Tailoring Synergistic Ion Environment for Copper Telluride toward High‐Capacity and Ultrastable Acidic Multivalent‐Ion Batteries

Acidic batteries permit a reliable energy supply at low temperatures with low cost and intrinsic safety, yet the development of stable acid-resistant electrodes with high capacity and a reliable lifespan is still challenging. Herein, nonstoichiometric copper telluride (Cu2-xTe) nanosheets are first explored as high-performance electrodes for acidic batteries to provide a stable capacity release of 409 mAh g-1 with a record-breaking lifespan of 40 000 cycles and excellent kinetics, enabling operation at a high current density of 20 A g-1. In contrast to the inherent perception of corrosive destruction of electrode materials by strongly acidic environments, the electrolyte environment enriched with copper ions and hydrogen ions synergistically stabilizes the Cu2-xTe electrode and drives reversible multielectron transfer asymmetric deep conversion, which is confirmed by in situ synchrotron X-ray diffraction, X-ray absorption spectroscopy, first-principal calculations, and composite electrochemical characterization.
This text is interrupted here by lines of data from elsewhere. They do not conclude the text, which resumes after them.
-- ==== Sys2Proof/Machine/Journal.lean ====
section
/-!
DEFINITION. Journal and lifetime record (R362–R380): the JNL, JFLUSH and UPD instructions (R250), the spill to the host (R367),
the lifetime record and its saves (R372–R375), trends and spares (R376, R377).
-/
namespace Sys2Proof.Machine

/-! ### JNL, JFLUSH and UPD (R250, R366, R369, R370) -/

/-- The SEQ of the last record an engine's writer numbered; 0xFFFF when it has numbered none (R250). -/
def State.lastSeq (s : State) (e : EngSel) : Nat :=
  match e with
  | .tsu => (s.tsu.jnl.count + 65535) % 65536
  | .tile t => (mget (fun _ => 0) s.dist.jnl.tileSeq t.val + 65535) % 65536

/-- JNL ends with BUSY: no more than RESERVE entries free in the TSU (R366), the write buffer full in a tile (R370). -/
def State.jnlBusy (s : State) (e : EngSel) : Bool :=
  match e with
  | .tsu => decide (ringSize ≤ s.tsu.jnl.recs.length + s.fd .tsu .jnlCfg 11 0)
  | .tile t => decide (64 ≤ mget (fun _ => 0) s.dist.jnl.wbuf t.val)

/-- JNL (R250). -/
def execJnl (x : CtxRef) (d a b : Fin 32) (code : Byte) (s : State) : Host.Outcome State Fault Refusal :=
  .next (s.issue x (wF3 0x3C d a b code.toNat) false 0 fun pc =>
    let e := x.eng
    if s.jnlBusy e then .done ((s.setB e.part .jnlStat 0).report e x.ctx d .busy 0 0x3C pc)
    else
      let s1 := s.jnl (senWho e x.ctx) (0xFF00 + code.toNat) ((s.g e x.ctx a).toNat + 2 ^ 64 * (s.g e x.ctx b).toNat)
      .done (s1.setG e x.ctx d (outWord .ok (s1.lastSeq e))))

/-- JFLUSH operations of the TSU that have reached their end: every record numbered before issue is covered, or EN is 0 (R369). -/
def State.jflushCheck (s : State) : State :=
  let done (o : Op) : Bool := decide (o.args.headD 0 ≤ s.tsu.jnl.spillWr)
  ((s.outstandingAll .tsu).filter fun x => x.2.opcode == 0x3D && !(s.todo.any fun d => d.op == x.1)
      && (done x.2 || !s.bt .tsu .jnlSpillCtrl 0)).foldl
    (fun t x => t.completeOp (some x.1) (if done x.2 && s.bt .tsu .jnlSpillCtrl 0 then .ok else .state) (BitVec.ofNat 64 (x.2.args.getD 1 0))) s

/-- A tile's JFLUSH operations complete as its write buffer drains (R370). -/
def State.jflushTile (s : State) (t : Fin 8) : State :=
  let ops := (s.outstandingAll (.tile t)).filter fun x => x.2.opcode == 0x3D && !(s.todo.any fun d => d.op == x.1)
  if ops.isEmpty then s else
  let s1 := { s with dist := { s.dist with jnl := { s.dist.jnl with wbuf := mset (fun _ => 0) s.dist.jnl.wbuf t.val 0 } } }
  ops.foldl (fun u x => u.completeOp (some x.1) .ok (BitVec.ofNat 64 (x.2.args.getD 1 0))) s1

/-- JFLUSH (R250). -/
def execJflush (x : CtxRef) (obj : Fin 8192) (a : Fin 32) (s : State) : Host.Outcome State Fault Refusal :=
  .next (s.issue x (wFO 0x3D obj a 0) false 0 fun pc =>
    let e := x.eng
    s.async e x.ctx 0x3D 0 pc obj ((s.jobOf e x.ctx).getD 0) a [s.tsu.jnl.count, s.lastSeq e] false false false false false
      fun _ t => match e with
        | .tsu => t.jflushCheck
        | .tile _ => t)

/-- UPD (R250): local, or with `job` a job command (R37). -/
def execUpd (x : CtxRef) (a : Fin 32) (ta : Fin 8) (obj : Fin 8192) (job : Bool) (s : State) : Host.Outcome State Fault Refusal :=
  .next (s.issue x (wFT 0x3E 0 ta a (16384 * b2n job + obj.val)) false 0 fun pc =>
    let e := x.eng
    let mask := (s.g e x.ctx a).toNat
    let t := s.t e x.ctx ta
    let bad := decide (2 ^ 32 ≤ mask) || noSign t (s.ht e.part) || noSign (ceilTick t) (s.ht e.part)
    if job then
      match e with
      | .tsu => s.jobCmdTsu x.ctx 0x3E 1 pc obj a bad (s.g e x.ctx a) (ceilTick t)
      | .tile i => s.jobCmdTile i x.ctx 0x3E 1 pc obj a bad (s.g e x.ctx a) (ceilTick t)
    else
      let src : Src := { cls := .engine, tile := e.tileNo, ctx := x.ctx }
      s.async e x.ctx 0x3E 0 pc obj ((s.jobOf e x.ctx).getD 0) a [] false bad false false
        (decide (strobeCap e.part ≤ (s.part e.part).scheduled.length)) fun o u =>
          (u.queueStrobe e.part src (.upd pc (some o)) (ceilTick t) mask).2.2)

/-- ASYNC_COMPLETION (R239): the engine's oldest completion, a JFLUSH that has reached its end (R369, R370), or the next WINDOW to reach its
start tick (R249). -/
def asyncNext (e : EngSel) (s : State) : State :=
  let s1 := match e with
    | .tsu => s.jflushCheck
    | .tile t => s.jflushTile t
  if s1.todo.any fun d => d.op.eng == e then asyncDone e s1
  else if e ≠ .tsu then s1
  else match s1.nextWindow with
    | some (o, p, t) => asyncDone e ((s1.reach .tsu t).completeOp (some o) .ok (BitVec.ofNat 64 (p.args.headD 0)))
    | none => s1

/-! ### The lifetime record (R372) -/

/-- Bytes of a record of 1,024 words. -/
def wordBytes (ws : List Word) : List Byte := ws.flatMap fun w => natLe 4 w.toNat

/-- The words of a list of bytes. -/
def wordsOf : Nat → List Byte → List Word
  | 0, _ => []
  | n + 1, bs => BitVec.ofNat 32 (leNat (bs.take 4)) :: wordsOf n (bs.drop 4)

/-- The bytes of a sparse record (R372). -/
def sparseBytes (m : List (Nat × Word)) : List Byte := wordBytes ((List.range 1024).map fun i => mget (fun _ => 0) m i)

/-- A field of `len` bytes at `off` of the loaded record plus the count made since power-up (R374), saturating. -/
def Lifetime.total (l : Lifetime) (base : List Byte) (off len : Nat) : Nat :=
  satNat (8 * len) (leNat ((base.drop off).take len) + mget (fun _ => 0) l.counts off)

/-- Where the counts of the seconds a lane has been UP are kept among the counts. -/
def laneKey (g : Nat) : Nat := 0x10000 + g

/-- LANE_H of a lane: units of 16 h (R372). -/
def Lifetime.laneHours (l : Lifetime) (base : List Byte) (g : Nat) : Nat :=
  satNat 16 (leNat ((base.drop (384 + 2 * g)).take 2) + mget (fun _ => 0) l.counts (laneKey g) / 57600)

/-- Lanes of a part (R372). -/
def laneCount : PartId → Nat
  | .tsu => 20
  | .dist => 1370

/-- A record up to its CRC (R372). -/
def State.lifBody (s : State) (p : PartId) : List Byte :=
  let l := (s.part p).lif
  let b := sparseBytes l.base
  let head := pay [(0, 2, 1), (4, 4, l.saveGen), (8, 3, s.node p), (11, 1, if p = .tsu then 0 else 1), (16, 8, l.total b 16 8), (24, 4, l.total b 24 4),
    (28, 4, l.total b 28 4), (32, 4, l.total b 32 4), (36, 4, l.total b 36 4), (40, 6, (s.calendar p (s.ht p)).1), (46, 1, s.qual p),
    (48, 8, l.total b 48 8), (56, 8, wrapInt 64 l.ageing), (64, 2, l.total b 64 2), (66, 2, l.total b 66 2), (68, 2, l.total b 68 2),
    (70, 2, l.total b 70 2), (72, 1, l.total b 72 1), (73, 1, l.total b 73 1), (74, 2, l.total b 74 2), (76, 4, l.total b 76 4)]
  let gone (g : Nat) : Bool := l.retired.contains g || (b.getD (128 + g / 8) 0).getLsbD (g % 8)
  let byte (k : Nat) : Byte := BitVec.ofNat 8 (((List.range 8).map fun i => if gone (8 * k + i) then 2 ^ i else 0).sum)
  natLe 128 head ++ (List.range 256).map byte ++ (List.range (laneCount p)).flatMap (fun g => natLe 2 (l.laneHours b g))
    ++ List.replicate (4092 - 384 - 2 * laneCount p) 0

/-- The lifetime record as 1,024 words, with its CRC (R372). -/
def State.lifRecord (s : State) (p : PartId) : List Word :=
  let body := s.lifBody p
  wordsOf 1024 (body ++ natLe 4 (crc32 body).toNat)

/-- A record's CRC is good (R372). -/
def recGood (ws : List Word) : Bool :=
  let bs := wordBytes ws
  ws.length == 1024 && (crc32 (bs.take 4092)).toNat == leNat (bs.drop 4092)

/-- SAVE_GEN of a record. -/
def recGen (ws : List Word) : Nat := (ws.getD 1 0).toNat

/-- The LIFETIME record of the journal (R365): 0 save, 1 load, 2 fresh. -/
def State.lifeRec (s : State) (p : PartId) (kind : Nat) (c : Code) : State :=
  s.jnl { p := p, blk := 12 } 0x0004
    (pay [(0, 1, kind), (1, 1, c.num), (2, 4, (s.part p).lif.saveGen), (6, 1, s.fd p .lifStatus 3 3)])

def State.modLif (s : State) (p : PartId) (f : Lifetime → Lifetime) : State := s.mod p fun q => { q with lif := f q.lif }

/-- LIF_STATUS.LOADED or FRESH: the history has begun (R374). -/
def State.lifBegun (s : State) (p : PartId) : Bool := s.bt p .lifStatus 1 || s.bt p .lifStatus 2

/-- LIF_STATUS.BUSY. -/
def State.lifBusy (s : State) (p : PartId) : Bool := s.bt p .lifStatus 0

/-- A new history begins (R374). -/
def State.lifFresh (s : State) (p : PartId) : State :=
  let s1 := s.modLif p fun l => { l with base := [], saveGen := 0 }
  ((s1.setF p .lifStatus 2 1 2).setF p .lifStatus 31 16 0).lifeRec p 2 .ok

/-- A record becomes the loaded one; counts made since power-up are added to it (R374, R375). -/
def State.lifLoaded (s : State) (p : PartId) (ws : List Word) : State :=
  let base := (ws.zipIdx).foldl (fun m x => mset (fun _ => 0) m x.2 x.1) []
  let s1 := s.modLif p fun l => { l with base := base, saveGen := recGen ws, ageing := sext 64 (leNat (((wordBytes ws).drop 56).take 8)) }
  (((s1.setF p .lifStatus 2 1 1).setF p .lifStatus 31 16 (recGen ws)).setB p .lifStat 1).lifeRec p 1 .ok

/-- A load whose checks fail (R374). -/
def State.lifLoadFail (s : State) (p : PartId) : State := (s.setB p .lifStat 3).lifeRec p 1 .integrity

/-- LIF_CTRL.LOAD in the TSU: CRC, FORMAT, NODE and PART of the staged words are checked (R374). -/
def State.lifLoad (s : State) : Code × State :=
  let ws := (List.range 1024).map fun i => mget (fun _ => 0) s.tsu.lif.words i
  let ok := recGood ws && fld (ws.getD 0 0) 15 0 == 1 && fld (ws.getD 2 0) 23 0 == s.node .tsu && fld (ws.getD 2 0) 31 24 == 0
  if ok then (.ok, s.lifLoaded .tsu ws) else (.integrity, s.lifLoadFail .tsu)

/-- A save starts: SAVE_GEN counts it; a distributor erases its older copy (R374, R375). A save wanted while one runs is the one running. -/
def State.lifSave (s : State) (p : PartId) : State :=
  if s.lifBusy p then s else
  let s1 := s.modLif p fun l => { l with saveGen := (l.saveGen + 1) % 2 ^ 32, saveLeft := if p = .tsu then 128 else 0 }
  let s2 := (s1.setF p .lifStatus 31 16 (s1.part p).lif.saveGen).setF p .lifStatus 0 0 1
  let old := 1 - s2.fd p .lifStatus 3 3
  let s3 := s2.modLif p fun l => { l with image := s2.lifRecord p, nor := l.nor.filter fun x => x.1 ≠ old }
  if p = .tsu then s3.savePump else s3

/-- A save ends, done or with a fabric or NOR error (R374, R375, R432). -/
def State.lifSaved (s : State) (p : PartId) (ok : Bool) : State :=
  if !s.lifBusy p then s else
  let img := (s.part p).lif.image
  let s1 := (s.modLif p fun l => { l with image := [], saveLeft := 0 }).setF p .lifStatus 0 0 0
  if !ok then (s1.setB p .lifStat 2).lifeRec p 0 .integrity else
  let s2 := s1.setB p .lifStat 0
  if p = .tsu then s2.lifeRec p 0 .ok else
  let copy := 1 - s2.fd p .lifStatus 3 3
  let s3 := (s2.modLif p fun l => { l with nor := (l.nor.filter fun x => x.1 ≠ copy) ++ [(copy, img)] }).setF p .lifStatus 3 3 copy
  s3.lifeRec p 0 .ok

/-- A write of LIF_CTRL (R374, R378, R380): a fresh start, then the load, then the save. A distributor has SAVE alone. FRESH needs its unlock. -/
def State.lifCtrl (s : State) (p : PartId) (v : Word) (unlocked : Bool) : Code × State :=
  let fresh := p = .tsu && v.getLsbD 2
  let load := p = .tsu && v.getLsbD 1
  let save := v.getLsbD 0
  let c := firstFail false (fresh && !unlocked) false false (save && p = .tsu && !fresh && !load && !s.lifBegun .tsu)
    ((load || save) && s.lifBusy p)
  if c ≠ .ok then (c, s) else
  let s1 := if fresh then s.lifFresh p else s
  let r := if load then s1.lifLoad else (.ok, s1)
  if r.1 ≠ .ok then r else (.ok, if save then r.2.lifSave p else r.2)

/-- SAVE_INTERVAL: SAVE_INT minutes have passed (R374, R375); a TSU that has begun no history withholds the save. -/
def saveInterval (p : PartId) (s : State) : State := if p = .tsu && !s.lifBegun .tsu then s else s.lifSave p

/-- LIFETIME_SAVE_DONE: the save's last completion has returned, or the NOR copy has been written, or either failed (R375, R432). -/
def saveDone (p : PartId) (ok : Bool) (s : State) : State := s.lifSaved p ok

/-- A load at a distributor's reset: the copy with a good CRC and the higher SAVE_GEN, or FRESH with LOAD_FAIL (R375); without a working
NOR device on tile 0 no copy is read (R467). -/
def State.lifBoot (s : State) (norOk : Bool) : State :=
  let good := if norOk then s.dist.lif.nor.filter fun x => recGood x.2 else []
  match good.foldl (fun m x => match m with
      | some y => if recGen y.2 < recGen x.2 then some x else m
      | none => some x) (none : Option (Nat × List Word)) with
  | some x => (s.setF .dist .lifStatus 3 3 x.1).lifLoaded .dist x.2
  | none => (s.setB .dist .lifStat 3).lifFresh .dist

/-- A thermal cycle is counted when the band is back at TC_LOW or below after TC_HIGH or above (R373). -/
def State.thermalBand (s : State) (p : PartId) (band : Nat) : State :=
  let l := (s.part p).lif
  if s.fd p .lifCfg 10 8 ≤ band then s.modLif p fun x => { x with hot := true }
  else if l.hot && decide (band ≤ s.fd p .lifCfg 6 4) then (s.modLif p fun x => { x with hot := false }).lifCount p 32 1
  else s

/-! ### The spill to the host (R367, R432) -/

/-- FABRIC_COMPLETION of a journal write: the oldest outstanding record's, in the order of the writes (R431). -/
def State.spillDone (s : State) (err : Bool) : State :=
  let j := s.tsu.jnl
  match j.outstanding with
  | [] => s
  | n :: rest =>
    if err then
      ({ s with tsu := { s.tsu with jnl := { j with outstanding := rest, failed := j.failed ++ [n] } } }).setB .tsu .jnlStat 3
    else
      let settled := j.settled ++ [n]
      let wr := advanceSpill settled.length j.spillWr settled
      let j1 : Journal := { j with
        outstanding := rest, recs := j.recs.filter fun r => r.num ≠ n, settled := settled.filter (wr ≤ ·), spillWr := wr }
      ((({ s with tsu := { s.tsu with jnl := j1 } }).flushLoss).spillPump).savePump.jflushCheck

/-- FABRIC_COMPLETION of a lifetime write: 128 end the save; an error abandons it, and what it has outstanding completes to no effect (R432). -/
def State.saveBeat (s : State) (err : Bool) : State :=
  let l := s.tsu.lif
  if l.saveOut = 0 then s else
  let out := l.saveOut - 1
  let s1 := s.modLif .tsu fun x => { x with saveOut := out, saveVoid := x.saveVoid - 1 }
  let s2 := if l.saveVoid ≠ 0 || l.saveLeft = 0 then s1
    else if err then (s1.modLif .tsu fun x => { x with saveVoid := out }).lifSaved .tsu false
    else if l.saveLeft = 1 then s1.lifSaved .tsu true
    else s1.modLif .tsu fun x => { x with saveLeft := l.saveLeft - 1 }
  s2.spillPump.savePump

/-- FABRIC_COMPLETION (R431, R432): `lifetime` tells FO_CID 1 from 0. -/
def fabricCompletion (lifetime err : Bool) (s : State) : State := if lifetime then s.saveBeat err else s.spillDone err

/-- SPILL_RETRY: the oldest failed write is sent again, 1 µs after it failed (R367). -/
def spillRetry (s : State) : State :=
  let j := s.tsu.jnl
  match j.failed with
  | [] => s
  | n :: rest =>
    if s.bt .tsu .jnlSpillCtrl 0 && s.fabricOut < 16 then
      { s with tsu := { s.tsu with jnl := { j with failed := rest, outstanding := j.outstanding ++ [n] } } }
    else s

/-! ### Trends and spares (R376, R377) -/

/-- Spares of a kind and unit already in use. -/
def State.sparesUsed (s : State) (p : PartId) (kind unit : Nat) : Nat := mget (fun _ => 0) (s.part p).lif.spares (0x100000 * kind + unit)

/-- Takes one more spare of a kind and unit. -/
def State.takeSpare (s : State) (p : PartId) (kind unit : Nat) : State :=
  s.modLif p fun l => { l with spares := mset (fun _ => 0) l.spares (0x100000 * kind + unit) (s.sparesUsed p kind unit + 1) }

/-- No spare is left (R377). -/
def State.noSpare (s : State) (p : PartId) (tile kind unit old trig trend : Nat) : State :=
  (s.setB p .lifStat 5).spareRec p tile kind unit old 0 trig .state trend 0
Therefore, Cu2-xTe provides an impressive accumulation capacity of over 4764 Ah g-1, exceeding that of most acidic batteries, and works well at -20 °C. High-performance Cu2-xTe electrodes also promote the establishment of Cu2-xTe//Mn2O3 and Cu2-xTe//Fe acidic full cells enabling stable operation at room temperature and low temperature, offering promising opportunities for electrode progress in advanced acidic batteries.